Data records:
/-- T advances, and the fallow mask of the new tick takes effect (R136, R137, R461); a trim tick is fallow everywhere (R402). The refresh windows
of the tick that ends have rewritten the stale members (R332, R334). -/
def State.nextTick (s : State) : State :=
  let mask := match s.arrived with
    | some w => bits w.toNat 24 8
    | none => s.fld F.pwrStatusFallowNext 0
  let trim := s.group.any fun g => g.trimAt == some ((s.groupTick + 1) % 2 ^ 64)
  let mask := if trim then 255 else mask
  let stale := s.stale
  let s : State := { (s.setReg .hubTick 0 (s.reg .hubTick 0 + 1)) with
    cyc := 0, arrived := none, fallow := mask, entAsked := 0, stale := [], standbyTick := s.standbyTick + 1 }
  let s := s.each (stale.map (·.1)).eraseDups fun s d => s.setFld F.gddStatusStaleUsed d 0
  let s := s.each ((List.range 8).filter mask.testBit) fun s d => s.wrap F.pwrFallowTicks d 1
  let s := s.each (List.range 64) fun s a => s.setAcre a { s.acre a with key := (s.acre a).keyNext, keyNext := none, waitMax := 0 }
  let s := s.each (keysWhere s.engines fun e => e.accept != 0) fun s e => s.setEngine e { s.engine e with accept := 0 }
  let s : State := { s with sources := s.sources.map fun x => (x.1, { x.2 with inTick := 0 }) }
  if s.tick % 32 = 0 then s.each (List.range 32) fun s k => s.wrap F.grnEccScrubRow k 1 else s

/-- Watchdogs do not count while their context does not run or recovers (R364, R416). -/
def State.watchdogTick (s : State) : State :=
  s.each (keysWhere s.streams fun x => x.deadline.isSome && x.ctx.isSome) fun s x =>
    let still : Bool := match (s.stream x).ctx with
      | some c => !((s.ctx c).state == .running) || (s.launch c).any fun l => l.recover.isSome || l.stopped.isSome
      | none => false
    if still then s.setStream x { s.stream x with deadline := (s.stream x).deadline.map (· + 1) } else s

/-- The counters of the two barn dies are compared (R25); a disagreement is reported once (R431). The field dies follow HUB_TICK, so that it is
the standby's count that differs from theirs. -/
def State.compareTicks (s : State) : State :=
  if s.standbyTick = s.reg .hubTick 0 ∨ s.barnLost ≠ [] ∨ s.reports.any (·.code == 0x17) then s
  else s.reportAt 0x17 0 0 31 31 (1 - s.fld F.hubStatusActiveBarn 0) 0 none

/-- TICK_BOUNDARY (R136). -/
def State.boundary (s : State) : State :=
  let s := ((s.cartTo ((s.tick + 1) * 1024)).samplePoints.clearOuts.nextTick).compareTicks.groupBoundary
  let group := s.groupHolds
  let s := s.modGroup fun g => { g with alignDue := false }
  let s := s.wakeTick.sleepTick
  let s := s.each (s.ctxs.map (·.1)) fun s c => s.launchBoundary c group
  let idle := fun (c : Option Nat) => match c with
    | some c => !((s.ctx c).state == .running || (s.ctx c).state == .held)
    | none => true
  let s := s.takeStaged fun w => idle (s.stagedFor w)
  (s.drawKeys.serveReads).serveBests.watchdogTick

def execTickBoundary (s : State) : Out := .next (if s.powered then s.boundary else s)

/-! ## Start and end of a launch -/

/-- LAUNCH_START (R292, R373, R379, R450): at wall tick T0, once the barrier release has come and its acres are awake, a LOADED context becomes RUNNING, or HELD without its first key. -/
def execLaunchStart (c : CtxId) (s : State) : Out :=
  let n := c.val
  .next (s.within 0 0 fun s' => match s'.launch n with
  | some l =>
    if (s'.ctx n).state = .loaded ∧ l.t0 ≤ s'.tick ∧ !(s'.waiters n [0x07, 0x0A]).any (fun _ => l.group) ∧
        ((s'.releaseOf n).all fun r => decide (r.tick ≤ s'.tick)) ∧ s'.awakeFor l (s'.blocksOf n) = true then
      let s := (s'.acted n).setState n .running
      if l.folded then
        (s.modLaunch n fun l => { l with frame := 74 }).frameBoundary n { l with phase := .whole, fresh := true } s.groupHolds
      else s.enterTick n s.groupHolds true
    else s
  | none => s)

/-- Results of a launch that ends (R375). -/
def State.resultsOf (s : State) (l : Launch) (v : Coeffs) (last : Int) : Results where
  graph := l.graph
  version := l.version
  sched := l.sched
  image := l.image
  copies := l.copies
  bests := l.bests
  spins := (List.range l.replicas).foldl (fun m r => (List.range v.blocks).foldl (fun m b =>
    sput 0 m (r * 2 ^ 20 + b) (s.spinsOf l v.blocks r true b)) m) []
  audits := []
  hist := l.hist
  perm := l.perm
  lost := l.lost
  last := last
  winnowCount := match l.root with
    | some a => s.reg .acrWinnowCount a
    | none => 0
  statSamples := (l.acres v.blocks).map fun a => (8 * a.1 + a.2.1, s.reg .acrStatSamples a.2.2)
  statCribs := (l.acres v.blocks).map fun a => (8 * a.1 + a.2.1, 0, s.counters a.2.2)

/-- The acres' parts of the energy of a replica's best state, by `8 * field + acre` (R161). -/
def State.bestParts (s : State) (l : Launch) (blocks r : Nat) : Sparse Int :=
  (l.acres blocks).foldl (fun p a => sput 0 p (8 * a.1 + a.2.1) (((l.placed blocks).filter fun idx =>
    idx / 128 == 8 * a.1 + a.2.1 && idx / blocks == r / 4).map fun idx => match s.engineAt l idx with
      | some e => (s.lane (4 * e + r % 4)).bestEnergy.toInt
      | none => 0).sum) []

/-- The audit of the launch best (R159), under the coefficients in force when its state was captured. -/
def State.bestAudit (s : State) (l : Launch) (blocks : Nat) : Audit where
  tick := ((l.bests[launchBest l.bests l.lost]?).getD (0, 0)).2
  replica := launchBest l.bests l.lost
  version := s.versionAt l ((l.bests[launchBest l.bests l.lost]?).getD (0, 0)).2
  spins := s.auditSpins l blocks (launchBest l.bests l.lost) true
  parts := s.bestParts l blocks (launchBest l.bests l.lost)
  energy := some ((l.bests[launchBest l.bests l.lost]?).getD (0, 0)).1

/-- Audit records that are emitted at the end of a launch (R159, R162): those due later whose reduction was made, in ascending tick, then the
audit of the launch best; a part that differs there is reported like any other (R161). -/
def State.finalAudits (s : State) (c : Nat) (l : Launch) (v : Coeffs) : State :=
  let on := (s.winnowAcre c).any fun a => s.flag F.acrTallyCtrlAuditEn a
  let s := s.emitAudits c l ((l.audits.filter (·.energy.isSome)).mergeSort fun x y => decide (x.tick ≤ y.tick))
  let x := s.bestAudit l v.blocks
  let w := ((s.version l.graph x.version).map (·.coeffs)).getD v
  let r := ({ s with free := s.free + 1 } : State).auditRecord l w x true
  let s := if on then (r.2.each (auditParts l w x).1 fun s a => s.mismatch c a).putAudit c l r.1 else s
  s.auditBusy c 0

/-- The end of a launch (R281, R365, R375): results, audits, END, the replay's report, the completion word; the context is OPEN. A folded
launch has the verdict of its last logical tick applied first (R273, R274). -/
def State.endLaunch (s : State) (c : Nat) (l : Launch) (v : Coeffs) (last : Int) : State :=
  let s := match l.verdict with
    | some w => if l.folded then s.applyVerdict c l w else s
    | none => s
  let l := (s.launch c).getD l
  let s := ((s.withdrawAll c).sampleTick c (2 ^ 20)).finalAudits c l v
  let res := s.resultsOf l v last
  let s := s.dropObject c
  let s := match s.allocKeep (segsFor (128 * l.replicas * v.blocks)) with
    | some (segs, s) => s.setCtx c { s.ctx c with objSegs := segs }
    | none => s
  let s := (s.journal c (.fin last.toNat) last 0).release c
  let s := s.setCtx c { s.ctx c with
    state := .opened, launch := none, results := some res
    report := match l.replay with | some r => replayReport r | none => (s.ctx c).report
    trace := match l.replay with | some r => r.trace | none => (s.ctx c).trace }
  let s := s.done l.stream l.seq stOk
  let s := s.each (s.waiters c [0x0B]) State.answerBest
  (s.failWaiters c).sweepAll

/-- LAUNCH_END (R375): the last launch tick has ended. -/
def execLaunchEnd (c : CtxId) (s : State) : Out :=
  .next (match s.launch c.val, s.versionOf c.val with
  | some l, some v =>
    if ((s.ctx c.val).state = .running ∨ (s.ctx c.val).state = .held) ∧ (l.sched.ticks : Int) ≤ l.tau then
      s.endLaunch c.val l v.coeffs (l.sched.ticks - 1)
    else s
  | _, _ => s)

/-- DIGEST_WRITE (R284, R285): at cycle 1,000 of a digest tick; a replay with STOP ends at its first mismatch. -/
def execDigestWrite (c : CtxId) (s : State) : Out :=
  let n := c.val
  .next (s.within 1000 1023 fun s' => match s'.launch n, s'.versionOf n with
  | some l, some v =>
    let lanes := s'.enabledLanes n l
    if s'.moving n && l.digestTick && (lanes.all fun p => (s'.lane p.2).resolved) && (!l.folded || l.frame == 74) then
      let t := s'.writeDigest n l
      match t.launch n with
      | some l' => if l'.replay.any fun r => r.stop && r.firstBad.isSome then t.endLaunch n l' v.coeffs l'.tau else t
      | none => t
    else s
  | _, _ => s)

/-! ## Inputs and coefficient patches -/

/-- STREAM_INPUT_APPLY (R268): at cycle 0 of its apply tick an input is written into the launch's input area. -/
def execStreamInputApply (c : CtxId) (s : State) : Out :=
  let n := c.val
  .next (s.within 0 0 fun s' => match s'.launch n with
  | some l =>
    if s'.moving n && !l.windowOnly then
      let due := l.inputs.filter fun i => i.apply == l.tau
      let s := due.foldl (fun s i => s.gddrPut n l l.sched.inputArea i.data) s'
      s.modLaunch n fun l => { l with inputs := l.inputs.filter fun i => i.apply != l.tau }
    else s
  | none => s)

/-- One coefficient entry of an area (R158, R198). -/
structure CoefEntry where
  word : BitVec 128
  value : Dyadic
  plane : Nat
  kind : Nat
  a : Nat
  b : Nat
  deriving DecidableEq, Repr

/-- An entry taken apart; none where it produces no coefficient (R198) or names none. DESIGN CHOICE (log 148): an entry with a reserved KIND, a
VALUE that is no finite number, a spin coupled to itself or a block outside the graph forms no item and is counted nowhere. -/
def parseCoef (blocks : Nat) (w : BitVec 128) : Option CoefEntry :=
  let n := w.toNat
  let kind := bits n 90 2
  let a := bits n 32 29
  let b := bits n 0 29
  match ofF32 (bits n 96 32) with
  | none => none
  | some v => if 2 ≤ kind ∨ blocks ≤ a / 1024 ∨ (kind = 0 ∧ (a = b ∨ blocks ≤ b / 1024)) then none
    else some { word := w, value := v, plane := bits n 92 1, kind := kind, a := a, b := b }

/-- A code under a scale word, clamped; the second part counts a clamp (R61, R199). -/
def codeUnder (m : Nat) (e : Int) (lo hi : Int) (v : Dyadic) : Int × Nat :=
  let q := dyadicDivAway v ((m : Int), e)
  (clampInt lo hi q, if q < lo ∨ hi < q then 1 else 0)

end Sys2Proof.Machine

namespace Sys2Proof
open Sys2Proof.Machine

/-- A block in residual mode (R74). -/
def Coeffs.residual (v : Coeffs) (b : Nat) : Bool := (v.word b 1).getLsbD 15

/-- Change items of one coefficient entry, and the codes clamped (R199). DESIGN CHOICE (log 148): a plane marked EMPTY has no scale to divide by;
an entry on it forms no item and is counted nowhere. -/
def Coeffs.entryItems (v : Coeffs) (x : CoefEntry) : List Item × Nat :=
  let b := x.a / 1024
  let item := fun (plane new : Nat) => ({ kind := if x.kind = 0 then 1 else 2, plane := plane, hasValue := true, guarded := false
                                          a := x.a, b := x.b, new := new, value := BitVec.ofNat 32 (bits x.word.toNat 96 32) } : Item)
  if x.kind = 1 then
    let p := if v.residual b then 1 else x.plane
    if v.empty b p then ([], 0) else
    let q := codeUnder v.mantissa (v.exp b p) (-32768) 32767 x.value
    ([item p (unsign 16 q.1)], q.2)
  else if v.residual b then
    let p := codeUnder v.mantissa (v.exp b 0) (-7) 7 x.value
    let rest := dyadicSub x.value (p.1 * v.mantissa, v.exp b 0)
    let q := codeUnder v.mantissa (v.exp b 1) (-7) 7 rest
    ([item 0 (unsign 4 p.1), item 1 (unsign 4 q.1)], p.2 + q.2)
  else if v.empty b x.plane then ([], 0)
  else
    let q := codeUnder v.mantissa (v.exp b x.plane) (-7) 7 x.value
    ([item x.plane (unsign 4 q.1)], q.2)

end Sys2Proof

namespace Sys2Proof.Machine

/-- Items without those that a later one replaces (R199). -/
def lastItems : List Item → List Item
  | [] => []
  | x :: rest => if rest.any (sameCoef x) then lastItems rest else x :: lastItems rest

/-- The report of a coefficient patch (R200). -/
def coefReport (status items clamped notLocal : Nat) (apply : Int) : List Byte :=
  leBytes 4 status ++ leBytes 4 items ++ leBytes 4 clamped ++ leBytes 4 notLocal ++ leBytes 8 (unsign 64 apply) ++ leBytes 8 0

/-- The entries of a coefficient area. PRESUMED (log 148): the area lies in the launch's GDDR 7, like the report area. -/
def State.coefArea (s : State) (c : Nat) (l : Launch) (area count : Nat) : List (BitVec 128) :=
  let byte := fun k => match s.gddrByte c l (area + k) 0 with
    | some f => s.rd f
    | none => 0
  (List.range count).map fun i => BitVec.ofNat 128 (leNat ((List.range 16).map fun k => byte (16 * i + k)))

/-- A coefficient patch converted, journalled and put to its launch (R199, R200, R281). -/
def State.handOver (s : State) (c : Nat) (l : Launch) (d : CoefDecl) (parent : Version) : State :=
  let v := parent.coeffs
  let entries := (s.coefArea c l d.area d.entries).filterMap (parseCoef v.blocks)
  let far := entries.filter fun x => x.kind == 0 && x.a / 1024 != x.b / 1024
  let near := entries.filter fun x => !(x.kind == 0 && x.a / 1024 != x.b / 1024)
  let made := near.map fun x => (x, v.entryItems x)
  let items := lastItems (made.flatMap (·.2.1))
  let clamped := (made.map (·.2.2)).sum
  let report := fun st => coefReport st items.length clamped far.length d.apply
  let refuse := s.coefReported c l d.apply (report stCapacity)
  if crowded items then refuse
  else match s.derive l.graph parent items (items.flatMap itemWord) with
    | .error _ => refuse
    | .ok (w, s) =>
      let exacts := (made.filter fun m => !m.2.1.isEmpty).foldl (fun x m =>
        putExact x (exactEntry (bits m.1.word.toNat 96 32) m.1.plane m.1.kind m.1.a (if m.1.kind = 1 then m.1.a else m.1.b))) v.exacts
      let s := (patchRuns items).foldl (fun s b => s.journal c b d.apply 0) (s.setExacts l.graph w.num exacts)
      s.draw.2.modLaunch c fun l => { l with patches := l.patches ++ [{
        apply := d.apply, version := w.num, items := items, booked := true, report := report stOk, due := s.tick + 1 + s.draw.1
        exacts := some exacts }] }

◆ **TASK**
After locating the line that contains "s.each (keysWhere s.streams", please copy exactly every line from the start of the records through it, and nothing else.

◆ **TASK RESULT**
/-- T advances, and the fallow mask of the new tick takes effect (R136, R137, R461); a trim tick is fallow everywhere (R402). The refresh windows
of the tick that ends have rewritten the stale members (R332, R334). -/
def State.nextTick (s : State) : State :=
  let mask := match s.arrived with
    | some w => bits w.toNat 24 8
    | none => s.fld F.pwrStatusFallowNext 0
  let trim := s.group.any fun g => g.trimAt == some ((s.groupTick + 1) % 2 ^ 64)
  let mask := if trim then 255 else mask
  let stale := s.stale
  let s : State := { (s.setReg .hubTick 0 (s.reg .hubTick 0 + 1)) with
    cyc := 0, arrived := none, fallow := mask, entAsked := 0, stale := [], standbyTick := s.standbyTick + 1 }
  let s := s.each (stale.map (·.1)).eraseDups fun s d => s.setFld F.gddStatusStaleUsed d 0
  let s := s.each ((List.range 8).filter mask.testBit) fun s d => s.wrap F.pwrFallowTicks d 1
  let s := s.each (List.range 64) fun s a => s.setAcre a { s.acre a with key := (s.acre a).keyNext, keyNext := none, waitMax := 0 }
  let s := s.each (keysWhere s.engines fun e => e.accept != 0) fun s e => s.setEngine e { s.engine e with accept := 0 }
  let s : State := { s with sources := s.sources.map fun x => (x.1, { x.2 with inTick := 0 }) }
  if s.tick % 32 = 0 then s.each (List.range 32) fun s k => s.wrap F.grnEccScrubRow k 1 else s

/-- Watchdogs do not count while their context does not run or recovers (R364, R416). -/
def State.watchdogTick (s : State) : State :=
  s.each (keysWhere s.streams fun x => x.deadline.isSome && x.ctx.isSome) fun s x =>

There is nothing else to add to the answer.